Обработав мои раны на руке, перемотав ее и осмотрев огромную гематому на бедре, врач советует купить мази.
Звоню Полине с телефона медсестры и, сказав, где нахожусь, прошу приехать за мной.
Свой бедный телефончик потеряла, видно, на улице во время падения.
Устав наблюдать за всеми, успокоившись, села в кресло в приемной и, откинув голову назад, прикрыла глаза.
Кажется, теперь все более или менее хорошо. От этого непонятного человека сбежала, в аварии не погибла, руку обработали, сейчас Полина за мной приедет, и все вернется на круги своя. Теперь главное – не попадаться ему на глаза.
Ничего, найду магазин попроще, в который он точно не явится. Сегодня пронесло, значит, еще все наладится!
Почувствовав на себе тень, открыла глаза и чуть не вскрикнула от ужаса, еле успев прикрыть рот рукой.
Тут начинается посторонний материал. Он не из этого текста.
-- ==== Sys2Proof/Tests/Slice0.lean ====
section
/-! SUPPORT. Small tests of single steps, with the expected results taken from the spec's own vectors
(95_test_vectors.md, named W, S, F, A, N, B, J, U, X there), the decoding of written-out words, the terms
that WellFormed refuses, and a witness for the hypotheses of every statement that has some. -/

namespace Sys2Proof.Tests

open Sys2Proof Sys2Proof.Machine

/-! ## Helpers -/

/-- Reset state of the base configuration. -/
def base : State := State.reset

/-- Reset state with FULL_ISA. -/
def full : State := State.resetWith { defaultConfig with fullIsa := true }

/-- `s` with a word where the next step fetches. -/
def put (s : State) (w : Word) : State := s.memWrite s.pc w

/-- Whether one step answers a next state with a property. -/
def after (s : State) (p : State → Bool) : Bool :=
  match step s with
  | .next t => p t
  | .fault _ => false
  | .refused _ => false

/-! ## WellFormed refuses -/

theorem test_wf_addI_16 : (Instr.addI .r0 .r0 0x0010).wf = false := by decide
theorem test_wf_andI_minus_17 : (Instr.andI .r0 .r0 0xFFEF).wf = false := by decide
theorem test_wf_br_256 : (Instr.br true true true 0x0100).wf = false := by decide
theorem test_wf_ld_minus_257 : (Instr.ld .r0 0xFEFF).wf = false := by decide
theorem test_wf_st_256 : (Instr.st .r0 0x0100).wf = false := by decide
theorem test_wf_ldi_256 : (Instr.ldi .r0 0x0100).wf = false := by decide
theorem test_wf_sti_256 : (Instr.sti .r0 0x0100).wf = false := by decide
theorem test_wf_lea_256 : (Instr.lea .r0 0x0100).wf = false := by decide
theorem test_wf_jsr_1024 : (Instr.jsr 0x0400).wf = false := by decide
theorem test_wf_ldr_32 : (Instr.ldr .r0 .r0 0x0020).wf = false := by decide
theorem test_wf_str_minus_33 : (Instr.str .r0 .r0 0xFFDF).wf = false := by decide
theorem test_wf_trap_256 : (Instr.trap 0x0100).wf = false := by decide
theorem test_wf_ends : (Instr.addI .r0 .r0 0xFFF0).wf = true ∧ (Instr.addI .r0 .r0 0x000F).wf = true := by decide
theorem test_map_without_add : OpcodeMap.wf (Vector.replicate 16 Opcode.br) = false := by decide
theorem test_map_conventional : conventionalOpcodes.wf = true := by decide

/-! ## Decoding of words written out from the formats -/

theorem test_decode_addR : decode conventionalOpcodes 0b0001101011000100 = .addR .r5 .r3 .r4 := by decide
theorem test_decode_addR_unused : decode conventionalOpcodes 0b0001101011011100 = .addR .r5 .r3 .r4 := by decide
theorem test_decode_addI : decode conventionalOpcodes 0b0001000000111111 = .addI .r0 .r0 0xFFFF := by decide
theorem test_decode_andR : decode conventionalOpcodes 0b0101011001000010 = .andR .r3 .r1 .r2 := by decide
theorem test_decode_andI : decode conventionalOpcodes 0b0101010001110000 = .andI .r2 .r1 0xFFF0 := by decide
theorem test_decode_br : decode conventionalOpcodes 0b0000110111111111 = .br true true false 0xFFFF := by decide
theorem test_decode_nop : decode conventionalOpcodes 0x0000 = .br false false false 0 := by decide
theorem test_decode_jmp_unused : decode conventionalOpcodes 0b1100111011111111 = .jmp .r3 := by decide
theorem test_decode_ld : decode conventionalOpcodes 0b0010000000000110 = .ld .r0 6 := by decide
theorem test_decode_st : decode conventionalOpcodes 0b0011001000000100 = .st .r1 4 := by decide
theorem test_decode_jsr : decode conventionalOpcodes 0b0100110000000000 = .jsr 0xFC00 := by decide
theorem test_decode_jsrr : decode conventionalOpcodes 0b0100011111111111 = .jsrr .r7 := by decide
theorem test_decode_ldr : decode conventionalOpcodes 0b0110011010100000 = .ldr .r3 .r2 0xFFE0 := by decide
theorem test_decode_str : decode conventionalOpcodes 0b0111001010111111 = .str .r1 .r2 0xFFFF := by decide
theorem test_decode_not : decode conventionalOpcodes 0b1001001000111111 = .notR .r1 .r0 := by decide
theorem test_decode_ldi : decode conventionalOpcodes 0b1010100000000001 = .ldi .r4 1 := by decide
theorem test_decode_sti : decode conventionalOpcodes 0b1011001000000001 = .sti .r1 1 := by decide
theorem test_decode_lea : decode conventionalOpcodes 0b1110010100000000 = .lea .r2 0xFF00 := by decide
theorem test_decode_trap : decode conventionalOpcodes 0b1111101000100101 = .trap 0x25 := by decide
theorem test_decode_rti : decode conventionalOpcodes 0b1000101010101010 = .rti := by decide
theorem test_decode_res : decode conventionalOpcodes 0b1101101010101010 = .res := by decide
theorem test_table_word : decodeTableWord 16 0xC1C0 = some (.jmp .r7) := by decide
theorem test_truncated : decodeBytes conventionalOpcodes [0x10] = .error .truncated := rfl
theorem test_encode_not : encode conventionalOpcodes (.notR .r1 .r0) = 0x923F := by decide
theorem test_encode_br : encode conventionalOpcodes (.br true true false 0xFFFF) = 0x0DFF := by decide
/-- S4, S8, S9, S10: `sext_5` and `sext_9` at their ends. -/
theorem test_sext : sext 5 0x10 = 0xFFF0 ∧ sext 9 0x0FF = 0x00FF ∧ sext 9 0x100 = 0xFF00 ∧ sext 9 0x1FF = 0xFFFF := by
  decide

/-! ## Flags, memory and reset -/

/-- F1 to F5. -/
theorem test_condOf : condOf 0 = .zro ∧ condOf 1 = .pos ∧ condOf 0x7FFF = .pos ∧ condOf 0x8000 = .neg ∧
    condOf 0xFFFF = .neg := by decide
theorem test_write_zero_removes : (Memory.writeWord (Memory.writeWord [] 0xFFFF 0x1234) 0xFFFF 0) = [] := by decide
theorem test_write_sorted : Memory.writeWord (Memory.writeWord [] 2 0x0102) 1 0x0304 =
    [(2, 3), (3, 4), (4, 1), (5, 2)] := by decide
/-- The table of rule R23. -/
theorem test_reset : base.pc = 0x3000 ∧ base.cond = .none ∧ base.runState = .running ∧ base.haltCause = .none ∧
    base.ir = 0 := by decide

/-! ## Steps -/

/-- W10: `ADD R0, R0, #-1` with R0 = 2. -/
theorem test_addI : after (put (base.setReg .r0 2) 0x103F) (fun t =>
    t.reg .r0 == 1 && t.cond == .pos && t.pc == 0x3001 && t.runState == .running) = true := by decide
/-- A1: signed overflow wraps. -/
theorem test_addI_overflow : after (put (base.setReg .r1 0x7FFF) 0x1461) (fun t =>
    t.reg .r2 == 0x8000 && t.cond == .neg) = true := by decide
/-- A3: one register three times. -/
theorem test_addR_same : after (put (base.setReg .r1 0x1234) 0x1241) (fun t =>
    t.reg .r1 == 0x2468 && t.cond == .pos) = true := by decide
/-- A6: unused bits set. -/
theorem test_addR : after (put ((base.setReg .r3 5).setReg .r4 0xFFFB) 0x1ADC) (fun t =>
    t.reg .r5 == 0 && t.cond == .zro) = true := by decide
/-- N3. -/
theorem test_andR : after (put ((base.setReg .r1 0xF0F0).setReg .r2 0x0FF0) 0x5642) (fun t =>
    t.reg .r3 == 0x00F0 && t.cond == .pos) = true := by decide
/-- N1: the immediate is sign-extended. -/
theorem test_andI : after (put (base.setReg .r1 0xFFFF) 0x5470) (fun t =>
    t.reg .r2 == 0xFFF0 && t.cond == .neg) = true := by decide
/-- B5: a branch to itself. -/
theorem test_br_back : after (put (base.setCond .neg) 0x0DFF) (fun t => t.pc == 0x3000) = true := by decide
/-- B8: COND = NONE never matches. -/
theorem test_br_none : after (put base 0x0E05) (fun t => t.pc == 0x3001) = true := by decide
/-- B10: fetch and target wrap. -/
theorem test_br_wrap : after (put ((base.setPc 0xFFFF).setCond .pos) 0x0201) (fun t => t.pc == 0x0001) = true := by
  decide
/-- J3: unused bits all 1. -/
theorem test_jmp : after (put (base.setReg .r3 0x4000) 0xCEFF) (fun t => t.pc == 0x4000 && t.cond == .none) = true := by
  decide
/-- U3: TRAP x25 in the base configuration. -/
theorem test_trap_base : after (put base 0xF025) (fun t =>
    t.runState == .halted && t.haltCause == .unsupportedOpcode && t.ir == 0xF025 && t.pc == 0x3001 &&
    t.reg .r7 == 0) = true := by decide
/-- U2: the event. -/
theorem test_diag : stepDiag (put base 0xD000) =
    some { severity := .fatal, kind := .unsupportedOpcode, pc := 0x3001, ir := 0xD000 } := by decide
/-- U5: a step in HALTED. -/
theorem test_step_halted : after (base.halt .unsupportedOpcode) (fun t =>
    t == base.halt .unsupportedOpcode) = true := by decide
/-- X1. -/
theorem test_ld : after (put (full.memWrite 0x3007 5) 0x2006) (fun t => t.reg .r0 == 5 && t.cond == .pos) = true := by
  decide
/-- X2. -/
theorem test_st : after (put ((full.setPc 0x3003).setReg .r1 0xFFFB) 0x3204) (fun t =>
    t.memRead 0x3008 == 0xFFFB && t.pc == 0x3004) = true := by decide
/-- X3. -/
theorem test_jsr : after (put full 0x4810) (fun t => t.pc == 0x3011 && t.reg .r7 == 0x3001) = true := by decide
/-- X4: the base is read before R7 is written. -/
theorem test_jsrr_r7 : after (put (full.setReg .r7 0x5000) 0x41C0) (fun t =>
    t.pc == 0x5000 && t.reg .r7 == 0x3001) = true := by decide
/-- X5. -/
theorem test_ldr : after (put ((full.setReg .r2 0x3008).memWrite 0x3008 0xFFFB) 0x6680) (fun t =>
    t.reg .r3 == 0xFFFB && t.cond == .neg) = true := by decide
/-- X6. -/
theorem test_str : after (put ((full.setReg .r1 7).setReg .r2 0x4000) 0x72BF) (fun t =>
    t.memRead 0x3FFF == 7 && t.cond == .none) = true := by decide
/-- X7. -/
theorem test_not : after (put (full.setReg .r0 5) 0x923F) (fun t => t.reg .r1 == 0xFFFA && t.cond == .neg) = true := by
  decide
/-- X8. -/
theorem test_ldi : after (put ((full.memWrite 0x3002 0x4000).setReg .r4 9) 0xA801) (fun t =>
    t.reg .r4 == 0 && t.cond == .zro) = true := by decide
/-- X9. -/
theorem test_sti : after (put ((full.memWrite 0x3002 0x4000).setReg .r1 0x1234) 0xB201) (fun t =>
    t.memRead 0x4000 == 0x1234 && t.memRead 0x3002 == 0x4000) = true := by decide
/-- X10, with `LEA_SETS_FLAGS`. -/
theorem test_lea : after (put (full.setPc 0x3004) 0xE403) (fun t => t.reg .r2 == 0x3008 && t.cond == .pos) = true := by
  decide
/-- X10, without it. -/
theorem test_lea_no_flags :
    after (put { full with pc := 0x3004, cfg := { full.cfg with leaSetsFlags := false } } 0xE403) (fun t =>
      t.reg .r2 == 0x3008 && t.cond == .none) = true := by decide
/-- X11. -/
theorem test_trap_halt : after (put (full.setPc 0x3006) 0xF025) (fun t =>
    t.reg .r7 == 0x3007 && t.pc == 0x3007 && t.runState == .halted && t.haltCause == .haltTrap) = true := by decide
/-- X12. -/
theorem test_trap_vector : after (put (full.memWrite 0x20 0x0400) 0xF020) (fun t =>
    t.reg .r7 == 0x3001 && t.pc == 0x0400 && t.runState == .running) = true := by decide
/-- X14: RTI with FULL_ISA. -/
theorem test_rti : after (put full 0x8000) (fun t =>
    t.runState == .halted && t.haltCause == .unsupportedOpcode && t.ir == 0x8000) = true := by decide
/-- Rule R112: RES with FULL_ISA. -/
theorem test_res : after (put full 0xDFFF) (fun t =>
    t.runState == .halted && t.haltCause == .unsupportedOpcode && t.pc == 0x3001) = true := by decide
/-- A host write is refused once a step was taken (rule R33). -/
theorem test_host_write_refused : after base (fun t => request (.writeMem 0 1) t == none) = true := by decide
/-- A host read too (rule R33); the status port shows the same PC all the while. -/
theorem test_host_read_refused : after base (fun t =>
    t.hostRead .pc == none && request (.read .pc) t == none && t.status.pc == 0x3001) = true := by decide
/-- R24, R33: a read in HALTED, of the word that caused it. -/
theorem test_host_read_halted : after (put base 0xD000) (fun t =>
    t.hostRead .ir == some (.word 0xD000) && t.hostRead .haltCause == some (.haltCause .unsupportedOpcode) &&
    request (.read .ir) t == some t) = true := by decide
/-- The word the host places is the one that runs. -/
theorem test_withFetchWord : after (base.withFetchWord 16 0x1021) (fun t => t.reg .r0 == 1 && t.ir == 0x1021) = true := by
  decide
/-- Rule R40: the high byte first. -/
theorem test_image : imageWords [0x30, 0x00, 0x10, 0x3F] = [0x3000, 0x103F] := by decide
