/-- A write on its way to the writer's slice: its bytes, those still newest in the core's L1, a descriptor. -/
structure WriteReq where
  gid : Nat
  core : Nat
  dom : Nat
  line : Nat
  asid : Nat
  kind : WKind
  bytes : ByteMask
  newest : List Bool
  desc : Option LineDesc
  rel : Option Rel
  scope : Scope
  drop : Bool
  deriving DecidableEq, Repr

/-- A lane of an atomic: address, operation operands. -/
structure AtomLane where
  lane : Nat
  pa : Nat
  b : DWord
  d : DWord
  deriving DecidableEq, Repr

/-- The operation of an atomic: R162's table, or compare and swap of a width. -/
inductive AtomKind where
  | op (o : AtomOp) | cas (t : CasTy)
  deriving DecidableEq, Repr

/-- An atomic request of one line (R165). -/
structure AtomReq where
  gid : Nat
  op : Nat
  core : Nat
  line : Nat
  asid : Nat
  scope : Scope
  acq : Bool
  sc : Bool
  ticket : Option Nat
  kind : AtomKind
  lanes : List AtomLane
  ret : Bool
  rel : Option Rel
  deriving DecidableEq, Repr

/-- A bank operation (R253-R261). -/
inductive BankKind where
  | bupd (v : BupdV) | bred (op : BredOp) | vtopk | vsmax | vsamp
  deriving DecidableEq, Repr

/-- An operation at its banks: x, y and aux are physical; VSMAX's second aux word has an address of its own, since the first may end a page. -/
structure BankReq where
  gid : Nat
  team : Nat
  nid : Nat
  core : Nat
  asid : Nat
  /-- The domain that executes it, and its number on its core. -/
  dom : Nat
  seq : Nat
  kind : BankKind
  scope : Scope
  x : Nat
  y : Nat
  aux : Nat
  n : Nat
  p1 : Word
  p2 : Word
  p3 : Word
  rel : Option Rel
  /-- The words that VSMAX works on, as it and earlier operations of its core have left them (R260, R263). -/
  snap : List Word
  aux2 : Nat := 0
  /-- Another agent has written its operands or results: it leaves free words there (R260, log 17). -/
  raced : Bool := false
  /-- Result words that later operations of its core have written since: they stand (R263). -/
  later : List Nat := []
  /-- The greatest stamp and any write outside the core's domain of what it has written so far (R262). -/
  gave : Nat × Bool := (0, false)
  /-- Lines that are still to be counted, in later intervals, before it completes (R355). -/
  owe : Nat := 0
  deriving DecidableEq, Repr

/-- The kinds of copies (R201). -/
inductive CopyKind where
  | cpyin | cpyout | gather | reg | todsm | fromdsm
  deriving DecidableEq, Repr

/-- A copy held by the engine (R200-R206). pitch is the step of its local rows; index the scratchpad offset of CPYGTH's array. -/
structure CopyReq where
  gid : Nat
  team : Nat
  core : Nat
  asid : Nat
  priv : Bool
  kind : CopyKind
  cc : Nat
  scope : Scope
  desc : Option LineDesc
  g : Nat
  l : Nat
  rowb : Nat
  rows : Nat
  gpitch : Int
  pitch : Nat
  index : Nat
  /-- Scratchpad words it reads as they were before a later store, and words that a later store overrides (R202, R208). -/
  early : List (Nat × Word)
  skip : List Nat
  /-- Words on their way: the clock they are written at, source, destination, value; descriptors by destination line and lowest offset. -/
  moved : List (Nat × Nat × Nat × Word)
  descs : List (Nat × Nat × LineDesc)
  /-- Pieces set aside for a page, and pieces whose page has been looked up since: source, destination, length. -/
  aside : List (Nat × Nat × Nat)
  again : List (Nat × Nat × Nat)
  /-- Flits of up to 128 bytes taken (R206), the index of the row reached (R202), the clocks from a flit to its write, none where each
  piece takes its own line's, and the global line counted last (R354). -/
  next : Nat
  idx : Int
  lat : Option Nat
  line : Option Nat
  started : Bool
  /-- Its last write has been performed: the cluster clock at which its counter falls (R206). -/
  written : Option Nat
  fault : Option (Nat × Nat)
  psn : Option Nat
  deriving DecidableEq, Repr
Загораживая свет ламп, передо мной стоял мой кошмар нынешних дней – Кай Викторович Снежинский. Все пережитые потрясения и физическая боль вспыхнули во мне с новой силой. Я будто замерла от холода, не способная что-либо говорить. Могла только смотреть на него широко раскрытыми глазами, надеясь заметить хоть каплю жалости во взгляде напротив.
– Ты же не думала, что так просто сможешь меня обмануть и сделать вид, что уехала? – обманчиво дружелюбно спрашивает этот демон.
Молчу, не знаю, что ему сказать, ведь именно так я и планировала поступить.
Оглядываюсь по сторонам в поисках новой защиты от него. Но фойе совершенно пустое. Куда все подевались? Ведь только что тут был младший медперсонал!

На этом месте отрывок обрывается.